(Material shown Opens)

-- ==== Sys2Proof/Machine/Nvme.lean ====
section
/-! DEFINITION. The I/O commands (R389): Flush, Write, Read, Compare, Write Zeroes, Dataset Management, Verify and Copy:
their checks, the charge of a write (R144, R152), and what they start on the read and write paths. -/
namespace Sys2Proof

/-- Starting LBA of an I/O command, and its logical blocks. -/
def Sqe.slba (q : Sqe) : Nat := q.cdw10.toNat + q.cdw11.toNat * 2 ^ 32
def Sqe.nlb (q : Sqe) : Nat := Machine.wordField q.cdw12 0 16 + 1

end Sys2Proof

namespace Sys2Proof.Machine

/-! ## Checks -/

/-- The broadcast NSID. -/
abbrev allNs : Nat := 0xFFFFFFFF

/-- A namespace is attached to a function and takes its commands (R395). -/
def State.nsOpen (s : State) (f nsid : Nat) : Bool :=
  let n := s.ns nsid
  n.present && n.attached == some f && !n.detaching

/-- The bytes of a logical block. -/
def Ns.lbaBytes (n : Ns) : Nat := if n.lba512 then 512 else 4096

/-- The 4 KiB units that cover a range of logical blocks: the first and how many. -/
def Ns.cover (n : Ns) (lba nlb : Nat) : Nat × Nat :=
  let first := lba / n.lbasPerUnit
  (first, (lba + nlb + n.lbasPerUnit - 1) / n.lbasPerUnit - first)

/-- What the walk of a command's PRP list or SGL fails with (R405). -/
def prpFailure (q : Sqe) : Option Nat :=
  if q.psdt = 3 then some invalidField
  else if q.psdt = 0 then (if q.prpOk then none else some (nvmeStatus 0 0x13))
  else if ¬ q.sglTypeOk then some (nvmeStatus 0 0x11)
  else if ¬ q.sglLenOk then some (nvmeStatus 0 0x0F) else none

/-- Counts a PRP or SGL failure (R405). -/
def State.countPrp (s : State) (q : Sqe) : State :=
  if q.psdt = 0 then (s.countErr .qen Reg.qenPrpErrCnt 0xFFFF q.id.fn).raise Reg.qenEvent 1
  else if q.psdt = 3 then s
  else (s.countErr .qen Reg.qenSglErrCnt 0xFFFF q.id.fn).raise Reg.qenEvent 2

/-- The status of a command whose range lies outside the namespace, or that is longer than MDTS where it moves data
(Table 10-3). -/
def Ns.rangeFailure (n : Ns) (lba nlb : Nat) (mdts : Bool) : Option Nat :=
  if mdts ∧ 2 ^ 21 < nlb * n.lbaBytes then some invalidField
  else if n.nsze < lba + nlb then some (nvmeStatus 0 0x80) else none

/-- The chip may not write a paired namespace in role READ_ONLY (Table 12-8). -/
def State.readOnlyNs (s : State) (nsid : Nat) : Bool := (s.ns nsid).paired && s.field Reg.mlkPairState 3 3 == 3

/-- A unit is homed on a die that takes no writes (R309). -/
def State.homeFault (s : State) (nsid : Nat) (units : List Nat) : Bool :=
  (units.map (s.homeLane nsid)).any fun l => !s.dieUsable l || (s.die l).readOnly

/-- A write that leaves the indirection units `ius` mapped would raise the VF's capacity above QUOTA, with what earlier writes
are still to map (R140). -/
def State.overQuota (s : State) (f nsid : Nat) (ius : List Nat) : Bool :=
  match s.prx.active.bind (·.tenant? f) with
  | some t =>
    let extra (k : Nat) (l : List Nat) : Nat :=
      ((s.comingIus k ++ l).eraseDups.filter fun i => !(s.mappedIus k).contains i).length * (s.ns k).parts
    let have_ := s.mappedIus nsid ++ s.comingIus nsid
    t.quota != 0 && (ius.any fun i => !have_.contains i) &&
      decide (t.quota * 262144 < s.mappedUnits f + ((s.attachedTo f).map fun k => extra k (if k = nsid then ius else [])).sum)
  | none => false

/-- What refuses a command that stages data in `units`, sets `ius` mapped, and needs a key unless `dealloc`
(R140, R309, R450, R501). -/
def State.writeFailure (s : State) (f nsid : Nat) (units ius : List Nat) (dealloc : Bool) : Option Nat :=
  if s.readOnlyNs nsid then some (nvmeStatus 0 0x20)
  else if ¬ dealloc ∧ ¬ (s.keys.get nsid).keyed then some (nvmeStatus 0 0x82)
  else if s.homeFault nsid units then some (nvmeStatus 2 0x80)
  else if s.overQuota f nsid ius then some (nvmeStatus 0 0x81) else none

/-- The journal records that a command's map changes may need (Table 7-4). -/
def journalNeed (i : Instr) : Nat :=
  match i with
  | .writeZeroes q => q.nlb
  | .datasetManagement _ r => r.length
  | _ => 0

/-- Serves an I/O command `i` by `f`: one to a namespace that is not attached fails, one to a namespace under a crypto erase is
held (R454 step 1), one that comes after the boundary of a Park request stays queued (R32), and one whose map changes find no room
in the journal tail waits for it (R276). `again` marks a command that was held before: a detach that came later lets it run to its
end (R395). -/
def State.ioGate (s : State) (q : Sqe) (i : Instr) (again : Bool) (f : State → State) : State :=
  if ¬ (s.nsOpen q.id.fn q.nsid || (again && (s.ns q.nsid).present && (s.ns q.nsid).attached == some q.id.fn)) then s.finish q.id (nvmeStatus 0 0x0B)
  else if (s.ns q.nsid).erasing then s.updNs q.nsid fun n => { n with heldIo := n.heldIo ++ [i] }
  else if ¬ s.admitting then { s with prx := { s.prx with parked := s.prx.parked ++ [i] } }
  else if tailLimit < s.wrp.tail.length + journalNeed i then
    State.showJournal { s with wrp := { s.wrp with waiting := s.wrp.waiting ++ [i] } }
  else f s

/-- Fetches an I/O command (R403), and its PRP list or SGL segments in stages of their own (R242). -/
def State.ioCmd (s : State) (q : Sqe) (i : Instr) (f : State → State) : State :=
  s.fetchCmd q false fun _ t => (t.updCmd q.id fun x => { x with lists := (q.list + 4095) / 4096 }).ioGate q i false f

/-- A command's range, recorded for its checks and its metering. -/
def State.noteRange (s : State) (q : Sqe) (lba nlb : Nat) : State :=
  let c := (s.ns q.nsid).cover lba nlb
  s.updCmd q.id fun x => { x with first := c.1, count := c.2, lba := lba, nlb := nlb }

/-! ## Flush, Read, Verify, Compare (R243, R257) -/

/-- Flush (R257). -/
def State.flushCmd (s : State) (q : Sqe) : State :=
  s.fetchCmd q false fun _ t =>
    if q.nsid = allNs ∨ t.nsOpen q.id.fn q.nsid then t.finish q.id 0 else t.finish q.id (nvmeStatus 0 0x0B)

/-- A command that reads media goes on to MAP_LOOKUP; a Read or Compare moves data (R242, R243). -/
def State.serveRead (s : State) (q : Sqe) (data equal : Bool) : State :=
  let n := s.ns q.nsid
  match n.rangeFailure q.slba q.nlb data, (if data then prpFailure q else none) with
  | some st, _ => s.finish q.id st
  | none, some st => (s.countPrp q).finish q.id st
  | none, none =>
    let t := (s.noteRange q q.slba q.nlb).updCmd q.id fun x => { x with equal := equal }
    if q.opcode = 0x05 then t.updCmd q.id fun x => { x with toFetch := x.count }
    else if q.opcode = 0x02 then { t with hpt := { t.hpt with rwAt := t.frame } } else t

/-! ## Write (R144, R152) -/

/-- A write to a namespace is acknowledged under a solo condition of Table 7-2 (R152): the namespace is solo, or, outside the grace
hold, unprotected or being resynced (R500), or the chip is a sole or split writer. -/
def State.soloMode (s : State) (n : Ns) : Bool :=
  !n.paired || (s.field Reg.mlkPairState 0 3 != 1 &&
    (n.prot == 2 || n.prot == 3 || s.field Reg.mlkPairState 3 3 == 1 || s.field Reg.mlkPairState 3 3 == 2))

/-- A write of 512-byte blocks whose merge needs a media read (R263). -/
def State.sectorMerge (s : State) (nsid lba nlb : Nat) : Bool :=
  let n := s.ns nsid
  let edge (x : Nat) : Bool := x % n.lbasPerUnit != 0 && (match s.resolve nsid (x / n.lbasPerUnit) with | .media _ => true | _ => false)
  edge lba || edge (lba + nlb)

/-- The charge of a Write (R144, R152): bounded, or best-effort without a token. -/
def State.chargeWriteCmd (s : State) (c : CmdId) (nsid lba nlb count : Nat) : State :=
  let s := s.updCmd c fun z => { z with charged := true, chargedF := s.frame }
  match s.prx.active with
  | none => s
  | some i =>
    match i.tenant? c.fn with
    | none => s
    | some t =>
      let n := s.ns nsid
      if s.inRun ∧ t.wackBoundIn s.variant ≠ 0 ∧ nlb * n.lbaBytes ≤ 16384 ∧ (s.soloMode n → s.bit Reg.wrpStatus 0) ∧
          ¬ s.sectorMerge nsid lba nlb then
        match (s.tenants.get c.fn).chargeWrite count with
        | some y =>
          State.updCmd { s with tenants := s.tenants.set c.fn y } c fun z =>
            { z with bounded := true, bound := s.boundAcross c.fn TenantEntry.wackBoundIn }
        | none => s
      else s

/-- The Cmd as it stands goes to staging (R246, R251). -/
def State.fillNow (s : State) (c : CmdId) : State :=
  match s.cmd? c with
  | some x => s.tryFill x
  | none => s

/-- A Write (R144). -/
def State.serveWrite (s : State) (q : Sqe) : State :=
  let n := s.ns q.nsid
  let c := n.cover q.slba q.nlb
  let units := (List.range c.2).map (c.1 + ·)
  match n.rangeFailure q.slba q.nlb true, prpFailure q, s.writeFailure q.id.fn q.nsid units (units.map (· / n.parts)) false with
  | some st, _, _ => s.finish q.id st
  | none, some st, _ => (s.countPrp q).finish q.id st
  | none, none, some st => s.finish q.id st
  | none, none, none =>
    let t := (s.noteRange q q.slba q.nlb).chargeWriteCmd q.id q.nsid q.slba q.nlb c.2
    State.fillNow { t with hpt := { t.hpt with rwAt := t.frame } } q.id

/-! ## Write Zeroes and Dataset Management (R258) -/

/-- The whole indirection units of a range of logical blocks, as first and count, and the units of its partial ones. -/
def Ns.zeroParts (n : Ns) (lba nlb : Nat) : (Nat × Nat) × List Nat :=
  let per := n.lbasPerUnit * n.parts
  let lo := (lba + per - 1) / per
  let hi := (lba + nlb) / per
  let c := n.cover lba nlb
  let whole (u : Nat) : Bool := decide (lo ≤ u / n.parts) && decide (u / n.parts < hi)
  ((lo, hi - lo), ((List.range c.2).map (c.1 + ·)).filter fun u => !whole u)

/-- Applies a Write Zeroes or a deallocation of ranges: whole units change the map, partial ones are staged as zeros, and
the command completes when both are acknowledged (R258). -/
def State.zeroRanges (s : State) (q : Sqe) (ranges : List (Nat × Nat)) (action : Nat) : State :=
  let n := s.ns q.nsid
  let ps := ranges.map fun r => n.zeroParts r.1 r.2
  let zeros := (ps.flatMap (·.2)).eraseDups
  let ius := zeros.map (· / n.parts) ++ (if action = 2 then ps.flatMap fun p => (List.range p.1.2).map (p.1.1 + ·) else [])
  match s.writeFailure q.id.fn q.nsid zeros ius (action == 1) with
  | some st => s.finish q.id st
  | none =>
    let t := ps.foldl (fun t p => t.mapChange q.id q.nsid p.1.1 p.1.2 action) s
    let t := t.updCmd q.id fun x => { x with zeros := zeros, charged := true }
    (if zeros.isEmpty then t else t.fillNow q.id).settle

/-- Write Zeroes: CDW12 bit 25 is DEAC (R258). -/
def State.serveZeroes (s : State) (q : Sqe) : State :=
  ((s.ns q.nsid).rangeFailure q.slba q.nlb false).elim
    ((s.noteRange q q.slba q.nlb).zeroRanges q [(q.slba, q.nlb)] (if q.cdw12.getLsbD 25 then 1 else 2))
    fun st => s.finish q.id st

/-- Dataset Management: CDW11 bit 2 asks for deallocation; other attributes have no effect (R258, R389). -/
def State.serveDsm (s : State) (q : Sqe) (ranges : List (Nat × Nat)) : State :=
  let n := s.ns q.nsid
  match prpFailure q with
  | some st => (s.countPrp q).finish q.id st
  | none =>
    if ranges.any fun r => n.nsze < r.1 + r.2 then s.finish q.id (nvmeStatus 0 0x80)
    else if q.cdw11.getLsbD 2 then s.zeroRanges q ranges 1
    else s.finish q.id 0

/-! ## Copy (R243, R389) -/

/-- Copy: SDLBA in CDW10 and CDW11. More than 128 ranges, a range above 512 blocks or more than 4,096 blocks in all exceed
the command's limits. -/
def State.serveCopy (s : State) (q : Sqe) (ranges : List (Nat × Nat)) : State :=
  let n := s.ns q.nsid
  let total := (ranges.map (·.2)).sum
  let c := n.cover q.slba total
  let units := (List.range c.2).map (c.1 + ·)
  match prpFailure q with
  | some st => (s.countPrp q).finish q.id st
  | none =>
    if 128 < ranges.length ∨ ranges.any (fun r => 512 < r.2) ∨ 4096 < total then s.finish q.id (nvmeStatus 1 0x83)
    else if n.nsze < q.slba + total ∨ ranges.any (fun r => n.nsze < r.1 + r.2) then s.finish q.id (nvmeStatus 0 0x80)
    else
      match s.writeFailure q.id.fn q.nsid units (units.map (· / n.parts)) false with
      | some st => s.finish q.id st
      | none => (s.noteRange q q.slba total).updCmd q.id fun x => { x with ranges := ranges.map fun r => n.cover r.1 r.2 }

/-! ## Held commands (R32, R454) -/

/-- Serves an I/O command that was held during a crypto erase or for Park; a command that ended meanwhile is passed over. -/
def State.serveIo (s : State) (i : Instr) : State :=
  let go (q : Sqe) (f : State → State) : State :=
    if (s.cmd? q.id).any (·.status.isNone) then s.ioGate q i true f else s
  match i with
  | .write q => go q (·.serveWrite q)
  | .read q => go q (·.serveRead q true true)
  | .verify q => go q (·.serveRead q false true)
  | .compare q e => go q (·.serveRead q true e)
  | .writeZeroes q => go q (·.serveZeroes q)
  | .datasetManagement q r => go q (·.serveDsm q r)
  | .copy q r => go q (·.serveCopy q r)
  | _ => s

/-- Run has resumed: the commands that stayed queued are served, in the order in which they were fetched (R32). -/
def State.serveParked (s : State) : State :=
  if s.admitting then s.prx.parked.foldl (fun t i => t.serveIo i) { s with prx := { s.prx with parked := [] } } else s

/-- The journal tail falls below its limit: the commands that waited for room are served, and held acknowledgements go on
(R276). -/
def State.journalBelow (s : State) : State :=
  let t := s.wrp.waiting.foldl (fun t i => t.serveIo i) { s with wrp := { s.wrp with waiting := [] } }
  t.showJournal.settle

/-! ## Meanings -/

def execJournalTailBelowLimit (s : State) : Result := .next (s.whenLive State.journalBelow)
def execImageSwitch (s : State) : Result := .next (s.whenLive fun t => (t.imageSwitch).serveParked)

def execFlush (q : Sqe) (s : State) : Result := .next (s.whenLive (·.flushCmd (q.as 0x00)))
def execWrite (q : Sqe) (s : State) : Result := .next (s.whenLive (·.ioCmd (q.as 0x01) (.write (q.as 0x01)) (·.serveWrite (q.as 0x01))))
def execRead (q : Sqe) (s : State) : Result := .next (s.whenLive (·.ioCmd (q.as 0x02) (.read (q.as 0x02)) (·.serveRead (q.as 0x02) true true)))
def execCompare (q : Sqe) (equal : Bool) (s : State) : Result :=
  .next (s.whenLive (·.ioCmd (q.as 0x05) (.compare (q.as 0x05) equal) (·.serveRead (q.as 0x05) true equal)))
def execWriteZeroes (q : Sqe) (s : State) : Result := .next (s.whenLive (·.ioCmd (q.as 0x08) (.writeZeroes (q.as 0x08)) (·.serveZeroes (q.as 0x08))))
def execDatasetManagement (q : Sqe) (ranges : List (Nat × Nat)) (s : State) : Result :=
  .next (s.whenLive (·.ioCmd (q.as 0x09) (.datasetManagement (q.as 0x09) ranges) (·.serveDsm (q.as 0x09) ranges)))
def execVerify (q : Sqe) (s : State) : Result := .next (s.whenLive (·.ioCmd (q.as 0x0C) (.verify (q.as 0x0C)) (·.serveRead (q.as 0x0C) false true)))
def execCopy (q : Sqe) (ranges : List (Nat × Nat)) (s : State) : Result :=
  .next (s.whenLive (·.ioCmd (q.as 0x19) (.copy (q.as 0x19) ranges) (·.serveCopy (q.as 0x19) ranges)))

end Sys2Proof.Machine
end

(Material shown Closes)

For each line above that holds the string "lbaBytes", provide a copy of that line.

** Result of the task **
def Ns.lbaBytes (n : Ns) : Nat := if n.lba512 then 512 else 4096
  if mdts ∧ 2 ^ 21 < nlb * n.lbaBytes then some invalidField
      if s.inRun ∧ t.wackBoundIn s.variant ≠ 0 ∧ nlb * n.lbaBytes ≤ 16384 ∧ (s.soloMode n → s.bit Reg.wrpStatus 0) ∧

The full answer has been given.